ASSIGNMENT. Everything from the line containing "if p.checking then .next" through the line containing "one without an assembly part is" should be repeated exactly, and nothing else from the data.

DATA TO EXAMINE.
====================

-- ==== Sys2Proof/Machine/Ceremony.lean ====
section
/-! DEFINITION. Key ceremonies: ASSEMBLE, COMPONENT with its component check and final check, ASSEMBLY_CANCEL, and the
custody switch (R20 to R34). -/

namespace Sys2Proof.Machine

/-! ### ASSEMBLE -/

/-- The attributes of an ASSEMBLE whose fields are all in range (R21, check 2). -/
def AssembleForm.attributes (f : AssembleForm) : Option Attributes :=
  match readKind f.kind f.purpose f.issuer, readLength f.length with
  | some kind, some length =>
    if f.required = 2 ∨ f.required = 3 then some ⟨kind, f.version, length⟩ else none
  | _, _ => none

/-- The assembly part ASSEMBLE creates (R21). -/
def AssembleForm.assembly (f : AssembleForm) (length : KeyLength) : Assembly :=
  { required := f.required.toNat, custodians := [], accumulator := KeyValue.zero length, expected := f.expected
    checking := false }

/-- ASSEMBLE: reserves an EMPTY slot for a new key (R21). -/
def execAssemble (s : State) : Res :=
  s.takeCustody kindAssemble fun body s =>
    s.readCustody kindAssemble (readAssemble body) fun f s =>
      s.gatedSlot kindAssemble .keyChange f.slot fun i s =>
        if s.slots[i].body ≠ .empty then .next (s.custodyRefuse kindAssemble .slotState)
        else
          match f.attributes with
          | none => .next (s.custodyRefuse kindAssemble .parameter)
          | some a =>
            .next ((s.writeSlot i (.assembling a) 0 (some (f.assembly a.length))).custodyOk kindAssemble .none
              [u8 i.val, f.required])

/-! ### COMPONENT -/

/-- Change the volatile assembly part of a slot; the record in the battery domain is not written (R24). -/
def State.setAssembly (s : State) (i : SlotId) (p : Assembly) : State :=
  { s with slots := s.slots.set i { s.slots[i] with assembly := some p } }

/-- The list is one short of the required count, so the next component is the final one (R24, R25). -/
def Assembly.lastDue (p : Assembly) : Bool := p.custodians.length + 1 == p.required

/-- A component is combined: exclusive-ORed into the accumulator, its custodian appended; with the list full the checking
flag is set at once (R24, R25). -/
def Assembly.combine (p : Assembly) (custodian : Nat) (value : KeyValue) : Assembly :=
  { p with
    custodians := p.custodians ++ [custodian]
    accumulator := p.accumulator.xor value
    checking := p.lastDue }

/-- The fields of the OK reply to a component that leaves the list short (R24). -/
def Assembly.progress (p : Assembly) (i : SlotId) (custodian : Nat) : List Byte :=
  [u8 i.val, u8 custodian, u8 p.custodians.length, u8 p.required]

/-- The checks of R22 in their order, on a slot's record; one ASSEMBLING without an assembly part is refused
(notes/assumptions/28.md). -/
def Slot.componentRefusal (sl : Slot) (f : ComponentForm) : Option Code :=
  match sl.assemblyOf with
  | none => some .slotState
  | some (a, p) =>
    if p.checking then some .slotState
    else if p.custodians.contains f.custodian.toNat then some .duplicateCustodian
    else if f.custodian.toNat < 1 ∨ 8 < f.custodian.toNat ∨ f.value.length ≠ a.length then some .parameter
    else none

/-- An accepted COMPONENT: to its component check if it carries a check value, else combined at once (R23, R24, R25). -/
def State.acceptComponent (s : State) (i : SlotId) (p : Assembly) (f : ComponentForm) : State :=
  let custodian := f.custodian.toNat
  match f.check with
  | some check => s.startProcess (.componentCheck i custodian f.value check p.lastDue false)
  | none =>
    let p' := p.combine custodian f.value
    let s := s.setAssembly i p'
    if p.lastDue then s.startProcess (.finalCheck i)
    else s.custodyOk kindComponent .none (p'.progress i custodian)

/-- COMPONENT (R22). -/
def execComponent (s : State) : Res :=
  s.takeCustody kindComponent fun body s =>
    s.readCustody kindComponent (readComponent body) fun f s =>
      s.gatedSlot kindComponent .keyChange f.slot fun i s =>
        match s.slots[i].componentRefusal f, s.slots[i].assemblyOf with
        | some code, _ => .next (s.custodyRefuse kindComponent code)
        | none, some (_, p) => .next (s.acceptComponent i p f)
        | none, none => .next s

/-- COMPONENT_CHECK_END: the component check's operation ends (R23, R24, R25, R33). -/
def execComponentCheckEnd (s : State) : Res :=
  match s.engine, s.custody.process with
  | .custody g, some (.componentCheck i custodian value check _ ended) =>
    match g.op with
    | none => .fault .keyWithheld
    | some op =>
      let computed := firstThree op.result
      if ended then .next (s.endProcess (.refused kindComponent .notInCustody []))
      else if computed ≠ check then
        .next (s.endProcess (.refused kindComponent .componentMismatch (u8 custodian :: checkBytes computed)))
      else
        match s.slots[i].assemblyOf with
        | none => .fault .recordChanged
        | some (_, p) =>
          let p' := p.combine custodian value
          let s := s.setAssembly i p'
          if p.lastDue then .next (s.nextOp g (.finalCheck i))
          else .next (s.endProcess (.ok kindComponent .none (p'.progress i custodian)))
  | _, _ => .next s

/-- FINAL_CHECK_END: the final check's operation ends and its outcome is written (R26). -/
def execFinalCheckEnd (s : State) : Res :=
  match s.engine, s.custody.process with
  | .custody g, some (.finalCheck i) =>
    match g.op, s.slots[i].assemblyOf with
    | none, _ => .fault .keyWithheld
    | some _, none => .fault .recordChanged
    | some op, some (a, p) =>
      let computed := firstThree op.result
      if computed = p.expected then
        let c : Contents := { key := p.accumulator, check := computed, origin := .assembled, uses := 0 }
        .next ((s.writeSlot i (.active a c) 0 none).endProcess
          (.ok kindComponent .none ([u8 i.val, (SlotBody.active a c).byte] ++ checkBytes computed)))
      else
        .next ((s.emptySlot i).endProcess
          (.refused kindComponent .checkMismatch (checkBytes p.expected ++ checkBytes computed)))
  | _, _ => .next s

/-! ### ASSEMBLY_CANCEL -/

/-- ASSEMBLY_CANCEL: abandons an assembly whose final check is not in flight (R28). A slot ASSEMBLING without
an assembly part is refused (notes/assumptions/28.md). -/
def execAssemblyCancel (s : State) : Res :=
  s.takeCustody kindAssemblyCancel fun body s =>
    s.readCustody kindAssemblyCancel (readByte body) fun slot s =>
      s.gatedSlot kindAssemblyCancel .keyChange slot fun i s =>
        match s.slots[i].assemblyOf with
        | none => .next (s.custodyRefuse kindAssemblyCancel .slotState)
        | some (_, p) =>
          if p.checking then .next (s.custodyRefuse kindAssemblyCancel .slotState)
          else
            .next ((s.emptySlot i).custodyOk kindAssemblyCancel .none [u8 i.val, u8 p.custodians.length])

/-! ### The custody switch -/

/-- The raw contact reads CUSTODY while the CSW pin is low and RUN while it is high (R30). -/
def contact : Level → SwitchPosition
  | .low => .custody
  | .high => .run

/-- One sample of the raw contact: the count of differing samples, and the confirmed change when it reaches 8 (R30). -/
def switchSample (position : SwitchPosition) (count : Nat) (sample : SwitchPosition) :
    SwitchPosition × Nat × Bool :=
  if sample = position then (position, 0, false)
  else if count + 1 < 8 then (position, count + 1, false)
  else (sample, 0, true)

/-- A slot that a change to RUN empties: ASSEMBLING with its checking flag clear (R32); one without an assembly part is
left (notes/assumptions/28.md). -/
def Slot.abandoned (sl : Slot) : Bool :=
  match sl.assemblyOf with
  | none => false
  | some (_, p) => !p.checking

/-- Every such slot becomes EMPTY (R32). -/
def State.abandonAssemblies (s : State) : State :=
  { s with slots := Vector.ofFn fun i => if s.slots[i].abandoned then Slot.blank i else s.slots[i] }

/-- What the change does to a COMPONENT in process for such a slot (R33): waiting, it is withdrawn and answered; holding
the engine, its operation runs on and the answer follows at its end. `s` is the state before the slots are emptied. -/
def State.abandonComponent (s : State) : State :=
  match s.custody.process with
  | some (.componentCheck i custodian value check last _) =>
    if s.slots[i].abandoned then
      match s.engine with
      | .custody _ =>
        { s with custody := { s.custody with process := some (.componentCheck i custodian value check last true) } }
      | .idle | .lane _ =>
        ({ s with custody := { s.custody with process := none } }.withdraw .custody).custodyRefuse kindComponent
          .notInCustody
    else s
  | _ => s

/-- A confirmed change to RUN (R32, R33). -/
def State.changeToRun (s : State) : State := s.abandonComponent.abandonAssemblies

/-- One sample of the CSW pin, with the effect of a confirmed change (R30). The sample clock is left out
(notes/assumptions/10.md). -/
def State.sampleSwitch (s : State) (pin : Level) : State :=
  match switchSample s.custody.position s.custody.count (contact pin) with
  | (position, count, confirmed) =>
    let s := { s with custody := { s.custody with position := position, count := count } }
    if confirmed && position == .run then s.changeToRun else s

/-- CUSTODY_SWITCH_CHANGE: the filter takes the samples, in order; it runs from the end of RESET with the main supply
present (R30, R31). -/
def execCustodySwitchChange (samples : List Level) (s : State) : Res :=
  if s.mode.running then .next (samples.foldl State.sampleSwitch s) else .next s

end Sys2Proof.Machine
end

====================

ANSWER TO THE PROBLEM.
          if p.checking then .next (s.custodyRefuse kindAssemblyCancel .slotState)
          else
            .next ((s.emptySlot i).custodyOk kindAssemblyCancel .none [u8 i.val, u8 p.custodians.length])

/-! ### The custody switch -/

/-- The raw contact reads CUSTODY while the CSW pin is low and RUN while it is high (R30). -/
def contact : Level → SwitchPosition
  | .low => .custody
  | .high => .run

/-- One sample of the raw contact: the count of differing samples, and the confirmed change when it reaches 8 (R30). -/
def switchSample (position : SwitchPosition) (count : Nat) (sample : SwitchPosition) :
    SwitchPosition × Nat × Bool :=
  if sample = position then (position, 0, false)
  else if count + 1 < 8 then (position, count + 1, false)
  else (sample, 0, true)

/-- A slot that a change to RUN empties: ASSEMBLING with its checking flag clear (R32); one without an assembly part is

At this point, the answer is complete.